>>>

/-- A record as CN_DATA shows it. -/
def connBytes (c : Conn) : Bytes :=
  le 2 c.peer.toNat ++ le 1 (c.ctx.val + b2n c.init * 128) ++ [c.cqt] ++ le 4 c.pairId.toNat ++ le 4 c.sqOff ++
  le 2 c.sqSize ++ [0, 0] ++
  le 2 (if c.st = .established ∨ c.st = .paused ∨ c.st = .ended then c.peerConn.toNat else 0) ++
  le 1 (connCode c.st) ++ le 1 (b2n c.credit) ++ le 4 c.window ++ le 8 0

/-- READ. -/
def State.cnRead (s : State) (l i : Nat) : State :=
  let b := connBytes (s.conn i)
  ((List.range 8).foldl (fun t k => t.setReg (Reg.cnData l k) (BitVec.ofNat 32 (field b (4 * k) 4))) s).cnDone l 2 i Code.ok

/-- PAUSE and RESUME; in another state they change nothing. -/
def State.cnMove (s : State) (l op i : Nat) (a b : ConnSt) : State :=
  if (s.conn i).st = a then (s.setConn i { s.conn i with st := b }).cnDone l op i Code.ok else s.cnDone l op i Code.formatError

/-- A connection command on light die l. -/
def State.cnCommand (s : State) (l op i : Nat) : State :=
  if connLd i ≠ l then s.cnDone l op i Code.formatError
  else if op = 0 then s.cnOpen l i
  else if op = 1 then s.cnClose l i
  else if op = 2 then s.cnRead l i
  else if op = 3 then s.cnMove l 3 i .established .paused
  else if op = 4 then s.cnMove l 4 i .paused .established
  else s.cnDone l op i Code.formatError

/-- The home light die is fitted; a register of one that is not does nothing (R5). -/
def State.onHome (s : State) (conn : BitVec 16) (k : State → State) : Result :=
  if connLd conn.toNat < s.part.ldCount then .next (s.toDie (4 + connLd conn.toNat) k) else .next s.idle

def execCnOpen (conn : BitVec 16) (s : State) : Result := s.onHome conn (fun t => t.cnCommand (connLd conn.toNat) 0 conn.toNat)
def execCnClose (conn : BitVec 16) (s : State) : Result := s.onHome conn (fun t => t.cnCommand (connLd conn.toNat) 1 conn.toNat)
def execCnRead (conn : BitVec 16) (s : State) : Result := s.onHome conn (fun t => t.cnCommand (connLd conn.toNat) 2 conn.toNat)
def execCnPause (conn : BitVec 16) (s : State) : Result := s.onHome conn (fun t => t.cnCommand (connLd conn.toNat) 3 conn.toNat)
def execCnResume (conn : BitVec 16) (s : State) : Result := s.onHome conn (fun t => t.cnCommand (connLd conn.toNat) 4 conn.toNat)

/-! ### Handshake (R344, R345) -/

/-- The transcript hash. -/
def hsTh (ini resp : Bytes) : Bytes := shaBytes (ini ++ resp.take 1200 ++ List.replicate 96 0)

/-- Keys of both directions. -/
def hsKeys (ec kem th : Bytes) : BitVec 256 × BitVec 256 :=
  ((Config.hkdf (ec ++ kem) (ascii "A9 tw v1") (ascii "i2r" ++ th)).setWidth 256,
   (Config.hkdf (ec ++ kem) (ascii "A9 tw v1") (ascii "r2i" ++ th)).setWidth 256)

/-- A signature of the Tideway identity key; the module's identity is needed (R343, R344). -/
def State.twSign (s : State) (m : Bytes) : Bytes := padTo 96 (Config.ecdsaSign (s.active 4).mat m)

/-- A failed signature ends the connection (R344). -/
def State.hsFail (s : State) (i : Nat) : State :=
  ((s.cnCount (connLd i) 0x38).endConn i Code.signatureFail Code.signatureFail).done Code.signatureFail

/-- The responder answers a HS_INIT that matches its LISTEN connection: ten words for its ephemeral keys, six for the nonce of its
signature (R344, R426). -/
def State.hsAnswer (s : State) (i : Nat) (p : Packet) : State :=
  let b16 := s.drawnBytes Port.publicKey 16
  let x := BitVec.ofNat 384 (fromLE (b16.take 48))
  let r := sub b16 48 32
  let s2 := s.draw Port.publicKey 16
  let c := s2.conn i
  let kem := Config.kemEncap (sub p.payload 105 1184) r
  let b0 := hsBody c.pairId (Config.p384Public (be 48 x.toNat)) (padTo 1088 kem.1) []
  let th := hsTh p.payload b0
  let b := b0 ++ s2.twSign (ascii "A9 tw r" ++ th)
  let k := hsKeys (Config.ecdh (be 48 x.toNat) (sub p.payload 8 97)) kem.2 th
  let d := { c with
    st := .handshake, peerConn := BitVec.ofNat 16 p.sconn, k1 := k.1, k2 := k.2, hsInit := p.payload, hsResp := b }
  (((s2.hsTook i).setConn i d).sendHs i (s2.connPacket i 10 c.peer p.sconn 0 0 0 0 0 b)).done Code.ok

/-- The LISTEN connection that a HS_INIT matches. -/
def State.listener (s : State) (p : Packet) : Option Nat :=
  (s.conns.find? (fun e => decide (e.2.st = .listen ∧ e.2.peer = p.src ∧ e.2.pairId.toNat = fromBE (p.payload.take 4)))).map
    (fun e => e.1)

/-- A signature of the handshake needs a key that slot 4 gives for it, and a nonce: it waits while the source starts, and ends the
connection with the code of what refuses it (R407, R429, R431). -/
def State.hsSigned (s : State) (i : Nat) (k : State → State) : State :=
  let e := s.keyUse 4 3 .hubSecure none
  if e ≠ Code.ok then (s.endConn i e e).done e
  else match s.entPort with
  | .stall => s.waits
  | .served => k s
  | .refused => (s.endConn i Code.entropyUnavailable Code.entropyUnavailable).done Code.entropyUnavailable

/-- HS_INIT_RECEIVE. -/
def execHsInitReceive (p : Packet) (s : State) : Result :=
  if ¬ s.connHere p ∨ p.op ≠ 9 then .next s.idle
  else match s.listener p with
  | none => .next ((s.sendGone p).done Code.connectionClosed)
  | some i =>
    if p.payload.length ≠ 1296 then .next ((s.sendGone p).done Code.connectionClosed)
    else if ¬ s.katOk .publicKey then .next ((s.endConn i Code.internalError Code.internalError).done Code.internalError)
    else .next (s.hsSigned i (fun t => t.hsAnswer i p))

/-- A connection becomes ESTABLISHED: its window and epoch start (R342, R360). -/
def State.established (s : State) (i : Nat) (c : Conn) : State :=
  (s.setConn i { c with st := .established, ephX := 0, ephK := 0, window := 262144 }).connUpEvent i

/-- The initiator answers HS_RESP with HS_FIN and is ESTABLISHED. -/
def State.hsFinish (s : State) (i : Nat) (p : Packet) (th : Bytes) : State :=
  let c := s.conn i
  let k := hsKeys (Config.ecdh (be 48 c.ephX.toNat) (sub p.payload 8 97)) (Config.kemDecap c.ephK (sub p.payload 105 1088)) th
  let fin := s.twSign (ascii "A9 tw i" ++ th ++ p.payload.drop 1200)
  let s := s.draw Port.publicKey 6
  let q := s.connPacket i 11 c.peer p.sconn 0 0 0 0 0 fin
  (((s.hsTook i).established i { c with
    peerConn := BitVec.ofNat 16 p.sconn, k1 := k.1, k2 := k.2, hsResp := p.payload }).sendHs i q).done Code.ok

/-- HS_RESP_RECEIVE. A HS_RESP that comes again to an ESTABLISHED initiator has HS_FIN sent again. -/
def execHsRespReceive (p : Packet) (s : State) : Result :=
  let i := p.dconn
  let c := s.conn i
  if ¬ s.connHere p ∨ p.op ≠ 10 ∨ ¬ c.init ∨ c.peer ≠ p.src then .next s.idle
  else if c.st = .established ∧ c.hsResp = p.payload then
    (match c.hsLast with
     | some q => .next ((s.sendConn i q).done Code.ok)
     | none => .next s.idle)
  else if c.st ≠ .handshake ∨ fromBE (p.payload.take 4) ≠ c.pairId.toNat then .next s.idle
  else
    let th := hsTh c.hsInit p.payload
    match s.peerKey c.peer with
    | none => .next (s.hsFail i)
    | some k =>
      if p.payload.length = 1296 ∧ Config.ecdsaOk k (ascii "A9 tw r" ++ th) (p.payload.drop 1200) then .next (s.hsSigned i (fun t => t.hsFinish i p th))
      else .next (s.hsFail i)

<<<

__Task description__: Lines from the start of the records through the one containing "def execCnOpen (conn" are what should be retyped, exactly and in full, both ends included.

__Response area__:
/-- A record as CN_DATA shows it. -/
def connBytes (c : Conn) : Bytes :=
  le 2 c.peer.toNat ++ le 1 (c.ctx.val + b2n c.init * 128) ++ [c.cqt] ++ le 4 c.pairId.toNat ++ le 4 c.sqOff ++
  le 2 c.sqSize ++ [0, 0] ++
  le 2 (if c.st = .established ∨ c.st = .paused ∨ c.st = .ended then c.peerConn.toNat else 0) ++
  le 1 (connCode c.st) ++ le 1 (b2n c.credit) ++ le 4 c.window ++ le 8 0

/-- READ. -/
def State.cnRead (s : State) (l i : Nat) : State :=
  let b := connBytes (s.conn i)
  ((List.range 8).foldl (fun t k => t.setReg (Reg.cnData l k) (BitVec.ofNat 32 (field b (4 * k) 4))) s).cnDone l 2 i Code.ok

/-- PAUSE and RESUME; in another state they change nothing. -/
def State.cnMove (s : State) (l op i : Nat) (a b : ConnSt) : State :=
  if (s.conn i).st = a then (s.setConn i { s.conn i with st := b }).cnDone l op i Code.ok else s.cnDone l op i Code.formatError

/-- A connection command on light die l. -/
def State.cnCommand (s : State) (l op i : Nat) : State :=
  if connLd i ≠ l then s.cnDone l op i Code.formatError
  else if op = 0 then s.cnOpen l i
  else if op = 1 then s.cnClose l i
  else if op = 2 then s.cnRead l i
  else if op = 3 then s.cnMove l 3 i .established .paused
  else if op = 4 then s.cnMove l 4 i .paused .established
  else s.cnDone l op i Code.formatError

/-- The home light die is fitted; a register of one that is not does nothing (R5). -/
def State.onHome (s : State) (conn : BitVec 16) (k : State → State) : Result :=
  if connLd conn.toNat < s.part.ldCount then .next (s.toDie (4 + connLd conn.toNat) k) else .next s.idle

def execCnOpen (conn : BitVec 16) (s : State) : Result := s.onHome conn (fun t => t.cnCommand (connLd conn.toNat) 0 conn.toNat)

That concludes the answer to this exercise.